Relationship with PCA

The calculation performed here is the same as PCA for bivariate data. In PCA, eigenvalues and eigenvectors of the covariance matrix are obtained, and new axes are defined in order from the direction with the largest data variation.

In this example, the original axes are \(x\) and \(y\), while the axes newly obtained by eigendecomposition are the first and second principal axes.

First principal axis: the direction where the data vary most
Second principal axis: the direction orthogonal to the first principal axis
First eigenvalue: variance along the first principal-axis direction
Second eigenvalue: variance along the second principal-axis direction

Therefore, principal axis regression or major axis regression can be understood as interpreting the first principal axis from bivariate PCA as a line summarizing bivariate data.

What the Covariance Matrix, Eigenvalues, and Eigenvectors Mean

So far, the main direction of variation in the data has been obtained using eigenvalues and eigenvectors of the covariance matrix. Here, I examine more carefully why this procedure gives the principal axis.

Intuitively, the principal axis is a line passing through the center of the scatter plot and representing the direction in which the point cloud is elongated.

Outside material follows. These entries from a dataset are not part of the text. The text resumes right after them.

/-- The Farrier core and its firmware state (14_farrier_commands.md; 17_health.md R382; 18_debug.md R408) -/
structure Farrier where
  /-- F_HALTED (18_debug.md R418). -/
  halted : Bool
  /-- F_CAUSE (18_debug.md R418). -/
  fcause : BitVec 3
  /-- The Farrier runs (not in reset, not in an L2 restart) (13_host_link.md R303). -/
  running : Bool
  /-- Table of channels (14_farrier_commands.md R316). -/
  tabCh : Vector TabCh 64
  /-- Table of harnesses (14_farrier_commands.md R316). -/
  tabHar : Vector TabHar 16
  /-- Table of threads (14_farrier_commands.md R316). -/
  tabThr : Vector TabThr 64
  /-- Table of basins (14_farrier_commands.md R316). -/
  tabBas : Vector TabBas 64
  /-- Program-message queue: time, TID, word (07_microcode.md R163). -/
  msgs : List (BitVec 48 × BitVec 6 × BitVec 32)
  /-- Staging area (14_farrier_commands.md R327). -/
  staging : Mem
  /-- Patch image received during the boot wait (14_farrier_commands.md R334). -/
  patchBuf : Mem
  /-- Farrier RAM that a patch body occupies (14_farrier_commands.md R319). -/
  ram : Mem
  /-- Patch level in force (14_farrier_commands.md R322). -/
  patchLevel : BitVec 16
  /-- Patch rejected at boot (14_farrier_commands.md R322). -/
  patchRej : Bool
  /-- A RESET reply waits for its release (14_farrier_commands.md R323). -/
  rstPend : Bool
  /-- Mailbox of that reply (14_farrier_commands.md R323). -/
  rstMb : BitVec 3
  /-- DT at which that reply was written (14_farrier_commands.md R323). -/
  rstAt : BitVec 64
  /-- An accepted SLEEP: 1 SLEEP, 2 DEEP (16_reset_power.md R371). -/
  sleepPend : Option (BitVec 2)
  /-- DT of the last watchdog service (17_health.md R382). -/
  wdtAt : BitVec 64
  /-- DT at which the watchdog stopped, none while it counts (17_health.md R382). -/
  wdtStop : Option (BitVec 64)
  /-- Source 218 raised since the last service (17_health.md R382). -/
  wdtWarned : Bool
  /-- Millisecond of DT of the last muster (14_farrier_commands.md R315). -/
  musterMs : BitVec 64
  /-- INJ_OPEN (17_health.md R399). -/
  injOpen : Bool
  /-- Nonce given, with the DT of the reply (14_farrier_commands.md R333). -/
  nonce : Option (BitVec 16 × BitVec 64)
  /-- Reply held for a migration: channel, mailbox, command, TAG, payload (07_microcode.md R165). -/
  migReply : Option (BitVec 6 × BitVec 3 × BitVec 8 × BitVec 8 × List Byte)
  /-- CAL_PROC pending: procedure, mailbox, TAG (14_farrier_commands.md R310). -/
  calProc : Option (BitVec 8 × BitVec 3 × BitVec 8)
  /-- Contents of the board's flash (14_farrier_commands.md R320). -/
  flash : Mem
  /-- Free-value counter (no spec register) (the model). -/
  free : Nat
deriving DecidableEq, Repr

/-- `Farrier` at reset (INVENTORY.md, State). -/
def Farrier.reset : Farrier where
  halted := false
  fcause := 0
  running := false
  tabCh := Vector.replicate 64 TabCh.reset
  tabHar := Vector.replicate 16 TabHar.reset
  tabThr := Vector.replicate 64 TabThr.reset
  tabBas := Vector.replicate 64 TabBas.reset
  msgs := []
  staging := []
  patchBuf := []
  ram := []
  patchLevel := 0
  patchRej := false
  rstPend := false
  rstMb := 0
  rstAt := 0
  sleepPend := none
  wdtAt := 0
  wdtStop := none
  wdtWarned := false
  musterMs := 0
  injOpen := false
  nonce := none
  migReply := none
  calProc := none
  flash := []
  free := 0

/-- Detector report (17_health.md R400) -/
structure Det where
  /-- Detector class (17_health.md R400). -/
  cls : BitVec 8
  /-- Index (17_health.md R400). -/
  idx : BitVec 8
  /-- EVENTS (17_health.md R400). -/
  events : BitVec 32
  /-- STATE (17_health.md R400). -/
  st : BitVec 32
  /-- LAST_DT (17_health.md R400). -/
  lastDt : BitVec 64
  /-- LAST (17_health.md R400). -/
  last : BitVec 32
deriving DecidableEq, Repr
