-- ==== Sys2Proof/Machine/Ops.lean ====
section
/-! DEFINITION. The shared operations over the state: updates of one block, time, the interrupt sources, basins and
their records, thread event queues, health reports, the spillway's discards and the event crossings. -/

namespace Sys2Proof.Machine

/-! ### Updates of one of many like blocks -/

def State.modUnit (s : State) (u : UnitId) (f : ChanUnit → ChanUnit) : State := { s with units := vmod s.units u f }
def State.modHar (s : State) (h : HarnessId) (f : Harness → Harness) : State := { s with har := vmod s.har h f }
def State.modThr (s : State) (t : Tid) (f : Thread → Thread) : State := { s with thr := vmod s.thr t f }
def State.modEng (s : State) (e : EngineId) (f : Engine → Engine) : State := { s with eng := vmod s.eng e f }
def State.modProg (s : State) (p : ProgId) (f : Prog → Prog) : State := { s with prog := vmod s.prog p f }
def State.modFrm (s : State) (i : Fin 128) (f : Frame → Frame) : State := { s with frm := vmod s.frm i f }
def State.modBas (s : State) (b : BasinId) (f : Basin → Basin) : State := { s with bas := vmod s.bas b f }
def State.modLMap (s : State) (l : Lch) (f : LMap → LMap) : State := { s with lmap := vmod s.lmap l f }
def State.modGt (s : State) (n : Fin 2) (f : Tracker → Tracker) : State := { s with gt := vmod s.gt n f }
def State.modConv (s : State) (c : Fin 2) (f : Conv → Conv) : State := { s with conv := vmod s.conv c f }
def State.modPrb (s : State) (p : Fin 16) (f : Probe → Probe) : State := { s with prb := vmod s.prb p f }
def State.modXing (s : State) (x : Fin 70) (f : Crossing → Crossing) : State := { s with xing := vmod s.xing x f }
def State.modSpw (s : State) (f : Spillway → Spillway) : State := { s with spw := f s.spw }
def State.modEnt (s : State) (i : Fin 256) (f : SpwEnt → SpwEnt) : State :=
  { s with spw := { s.spw with ent := vmod s.spw.ent i f } }

/-- Apply an update for each element of a list, in order. -/
def forEach {α : Type} (l : List α) (f : α → State → State) (s : State) : State := l.foldl (fun s a => f a s) s

/-- The indices 0 to n − 1. -/
def idxs (n : Nat) : List (Fin n) := List.finRange n

/-- The indices set in a mask. -/
def maskIdx (n : Nat) {w : Nat} (m : BitVec w) : List (Fin n) := (idxs n).filter fun i => bit m i.val

/-! ### Time (02_time.md R24, R25, R32) -/

/-- Now, as an instant. -/
def State.now (s : State) : Instant := s.tb.dt ++ fld s.tb.frac 30 2

/-- Now, as an event time (R25). -/
def State.nowEv (s : State) : EvTime := s.now.ev

/-- DT at a stamp of the recent past. -/
def stampDt (s : State) (stamp : EvTime) : W64 := s.tb.dt - ((s.nowEv - stamp) >>> 2).zeroExtend 64

/-- An injected failure of XTAL, the PLL, the tide crystal or TRC is held (17_health.md R377). -/
def State.clkHeld (s : State) (i : Fin 4) : Bool := decide (0 < (s.hlt.clkInj[i] - s.tb.dt).toInt)

/-- ROOT counts DT: in RUN, during the sleep-entry ladder before the latch, from the reseed of a wake on, while boot
waits, and during an L2 reset (R41); not while DT advances on the tide source. -/
def State.rootRuns (s : State) : Bool :=
  !s.tb.coarse &&
  match s.pwr.phase with
  | .run | .sleepEntry | .wakeReseeded | .bootWait | .bootHalt => true
  | .held => s.pwr.level == 2#2
  | _ => false

/-- Let time pass to the instant of an event; time never goes back (R24; log entry 4). -/
def advanceTo (t : Instant) (s : State) : State :=
  if s.rootRuns && decide (s.now.toNat < t.toNat) then
    { s with tb := { s.tb with dt := t.dt, frac := (t.truncate 2 : BitVec 2) ++ 0#30 } }
  else s

/-- Let the tide counter pass to the count of a tide edge, never back. -/
def tideTo (k : TideCnt) (s : State) : State :=
  if passed k s.rsv.tide then { s with rsv := { s.rsv with tide := k } } else s

/-- Elapsed ticks of `k` periods of one source, rounded half up (R30): the crystal's period is 390,625 / 8 ticks, TRC's
50,000 ticks; `e` is the source's error in ppb. -/
def tideTicks (trc : Bool) (e : W32) (k : Nat) : Nat :=
  let num : Int := (k : Int) * (if trc then 400000 else 390625) * (1000000000 + e.toInt)
  ((2 * num + 8000000000) / 16000000000).toNat

/-- Latch the tide pair at the present tide count (R448, sleep-entry step 3). -/
def latchPair (sleep : Bool) (s : State) : State :=
  { s with
    tb := { s.tb with pairX := s.tb.allowX, pairT := s.tb.allowT }
    rsv := { s.rsv with tpDt := s.tb.dt, tpTide := s.rsv.tide, tpValid := true, tpSleep := sleep,
                               tpSrc := s.rsv.onTrc, tpErrX := s.rsv.backup[28], tpErrT := s.rsv.backup[29] }
    rcd := { s.rcd with gapDt := none } }

/-- Two instants lie in one ENG cycle of 16 fines. -/
def sameEng (a b : Instant) : Bool := a >>> 4 == b >>> 4

/-- The engine's cycle count brought up to now: what its issues took, or what device time gave since the base (05_ostler.md R110).
A DT that was set back makes a new base. -/
def Engine.sync (g : Engine) (now : Instant) : Engine :=
  if now.toNat < g.at_.toNat then { g with clk0 := g.clk, at_ := now }
  else { g with clk := max g.clk (g.clk0 + (now.toNat - g.at_.toNat) / 16) }

/-- Cycles of ENG that device time passes while ENG is gated count for no engine. -/
def rebaseEngines (s : State) : State :=
  { s with eng := s.eng.map fun (g : Engine) => { g with clk0 := g.clk, at_ := s.now } }

/-! ### The Farrier watchdog (17_health.md R382) -/

/-- Ticks that the watchdog has counted since its last service. -/
def State.wdtTicks (s : State) : Nat := ((s.far.wdtStop.getD s.tb.dt) - s.far.wdtAt).toNat

/-- The watchdog stops: in SLEEP, and while the Farrier is halted. -/
def stopWdt (s : State) : State :=
  match s.far.wdtStop with
  | some _ => s
  | none => { s with far := { s.far with wdtStop := some s.tb.dt } }

/-- The watchdog counts on from where it stopped. -/
def goWdt (s : State) : State :=
  match s.far.wdtStop with
  | none => s
  | some d => { s with far := { s.far with wdtAt := s.far.wdtAt + (s.tb.dt - d), wdtStop := none } }

/-! ### Interrupt sources (15_interrupts.md) -/

/-- Latched sources (R335). -/
def irqLatched (i : Nat) : Bool :=
  decide (129 ≤ i ∧ i ≤ 136) || decide (173 ≤ i ∧ i ≤ 180) || i == 192 || i == 194 || i == 196 || i == 197 ||
  decide (200 ≤ i ∧ i ≤ 206) || decide (210 ≤ i ∧ i ≤ 223)

/-- A pulse of a latched source (R338, R339). -/
def pulse (i : Fin 256) (s : State) : State :=
  let q := s.irq
  let f := bit q.enF i; let h := bit q.enH i
  let tf := bit q.latF i || bit q.actF i; let th := bit q.latH i || bit q.actH i
  { s with irq := { q with
      latF := if f && !tf then setBit q.latF i true else q.latF
      latH := if h && !th then setBit q.latH i true else q.latH
      loss := if (f && tf) || (h && th) then vmod q.loss i satInc else q.loss } }

/-- The unit that the map gives a logical channel. -/
def unitOf (s : State) (l : Lch) : Option UnitId := idx? 68 s.lmap[l].pch.toNat

/-- The alert of a logical channel (04_channels.md R88). -/
def alertLevel (s : State) (l : Lch) : Bool :=
  match unitOf s l with
  | none => false
  | some u =>
    let c := s.units[u]
    let n (lo : Nat) : Bool := fld c.act lo 2 == 2#2
    c.held &&
    ((n 10 && bit c.flags 0) || (n 12 && bit c.flags 1) || (n 14 && bit c.flags 2) ||
     (n 16 && (bit c.flags 3 || bit c.flags 4 || bit c.flags 5)) || bit c.flags 6 || bit c.flags 9)

/-- The input of a level source; false for a latched source and for an ID never asserted (R335, R336). -/
def irqInput (s : State) (i : Nat) : Bool :=
  if i == 0 then false
  else if h : i ≤ 64 then s.bas[i - 1].thrOn
  else if h : i ≤ 128 then alertLevel s ⟨i - 65, by omega⟩
  else match i with
  | 137 => bit s.gt[0].flags 0 || bit s.gt[0].flags 2
  | 138 => bit s.gt[1].flags 0 || bit s.gt[1].flags 2
  | 139 => bit s.gt[0].flags 1 || bit s.gt[0].flags 3 || bit s.gt[0].flags 5
  | 140 => bit s.gt[1].flags 1 || bit s.gt[1].flags 3 || bit s.gt[1].flags 5
  | 190 => s.tb.xtalFailF
  | 191 => s.tb.pllUnlockF
  | 193 => s.rsv.trcFail
  | 195 => s.tb.terrRange
  | 207 => s.link.fault
  | 208 => s.spw.lateFlag
  | 209 => s.host.hostLost
  | 224 => bit s.rsv.wk 0
  | 225 => bit s.rsv.wk 1
  | 226 => bit s.rsv.wk 2
  | 227 => fld s.rsv.wk 3 8 != 0#8
  | _ =>
    match idx? 16 (i - 141), idx? 16 (i - 157) with
    | some h, _ => decide (141 ≤ i) && fld s.har[h].flt 0 22 != 0#22
    | none, some p => decide (157 ≤ i) && fld s.prb[p].flags 1 3 != 0#3
    | _, _ => false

This line can be understood in two ways. The first view focuses on the perpendicular distance from each point to the line. If a line is drawn through the scatter plot and perpendiculars are dropped from each point to that line, the distance from each point to the line can be measured. The more a line follows the flow of the point cloud, the smaller these deviations become overall.

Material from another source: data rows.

/-- The deadline after the last accepted stamp, in millionths of a fine (R237); none where there is no deadline. -/
def Tracker.deadline (k : Tracker) : Option Nat :=
  if (k.gs ≠ .prov ∧ k.gs ≠ .sync) ∨ k.first then none
  else if !k.gotPer then some (sec1 * 1000000)
  else if k.strictNow then some ((1000 + k.tol) * k.expected)
  else some ((1000 * (1 + k.missMax) + k.tol) * k.expected)

/-- The deadline as an event time. -/
def Tracker.deadlineEv (k : Tracker) : EvTime :=
  match k.deadline with | some d => k.last + BitVec.ofNat 48 (openDiv d 1000000) | none => k.last

/-- The notice allowance of R237, in fines. -/
def noticeAllowance (s : State) (k : Tracker) : Nat :=
  let filt := match unitOf s k.wheelCh with | some u => (fld s.units[u].ctrl 16 8).toNat | none => 0
  (filt + 4) * 8 + 24 * 16

/-! ### Events to threads, and the end of linked outputs (R243 to R246) -/

/-- A tooth event to every subscribed thread. -/
def toothEvent (n : Fin 2) (arg : W16) (data : W32) (time : EvTime) (s : State) : State :=
  forEach ((idxs 64).filter fun t => bit s.thr[t].subT n.val)
    (fun t => enqueue t { kind := 2, src := BitVec.ofNat 8 n.val, arg := arg, data := data, time := time }) s

/-- End the linked outputs of a tracker, the spillway's discards first (R244, R245). The harnesses go SAFE before the channels, so
that a deferred bank start is discarded uncounted. -/
def endLinked (n : Fin 2) (s : State) : State :=
  let k := s.gt[n]
  let s := syncDiscard n k.linkCh k.linkH s
  let s := forEach (maskIdx 16 k.linkH) (fun h s =>
    let by_ := s.har[h].live && s.har[h].kind != 0
    (safeHarness h s).modHar h fun x => { x with actPend := false
                                                 safedBy := if by_ then setBit x.safedBy n.val true else x.safedBy }) s
  let s := forEach (maskIdx 64 k.linkCh) safeChannel s
  let s := forEach (maskIdx 16 k.linkH) (fun h s => forEach s.har[h].channels adoptCh (adoptHar h s)) s
  forEach (maskIdx 64 k.linkCh) adoptCh s

/-- Set flags of a tracker by mask. -/
def Tracker.raise (k : Tracker) (m : BitVec 6) : Tracker := { k with flags := k.flags ||| m }

/-- A quick-start store is cleared (R248). -/
def clearStore (n : Fin 2) (s : State) : State :=
  { s with rsv := { s.rsv with backup := s.rsv.backup.set (26 + n.val) 0 (by omega) } }

/-- The SYNC_LOSS record, LOSS_RSN and the tooth event of an exit or an entry to HOLD (R246, R256); `ratio` is
g × 1000 ÷ P, 0 where no gap applies. -/
def exitReport (n : Fin 2) (reason : BitVec 4) (time : EvTime) (ratio : Nat) (s : State) : State :=
  let k := s.gt[n]
  let expIdx : W16 := match k.gs with
    | .prov | .sync | .hold => BitVec.ofNat 16 ((k.idx.toNat + 1) % max 1 k.cycle)
    | _ => 0xFFFF
  let s := postB63 { time := time, kind := 0x1D, src := BitVec.ofNat 8 n.val, flags := 0,
                     aux := (0#5 : BitVec 5) ++ k.gs.code ++ (0#4 : BitVec 4) ++ reason,
                     data := satNat 16 ratio ++ expIdx } s
  let flag : BitVec 6 := if reason.toNat ≤ 7 then 2 else if reason = 8 then 4 else if reason = 10 then 0x20 else 0
  let s := s.modGt n fun k => { k.raise flag with rsn := reason, lossCnt := if reason.toNat ≤ 7 then satInc k.lossCnt else k.lossCnt }
  toothEvent n 0xFFFF (reason.zeroExtend 32) time s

The second view focuses on variation along the direction of the line. If a line is chosen along the point cloud, the points spread widely along that line. Conversely, if a direction that does not match the point cloud is chosen, the spread along the line is small and deviations away from the line become large.

Therefore, the principal axis can be understood as the direction in which the data have the largest variation after projection.

The covariance matrix is used to calculate this variation after projection onto a given direction.

For each point in bivariate data, write the mean-centered coordinates as

\[ x_i - \bar{x}, \quad y_i - \bar{y} \]

This operation rewrites each point as coordinates relative to the data mean and is called mean centering. Define the mean-centered coordinate vector \(\mathbf{z}_i\) as follows.

\[ \mathbf{z}_i = \begin{bmatrix} x_i - \bar{x} \\ y_i - \bar{y} \end{bmatrix} \]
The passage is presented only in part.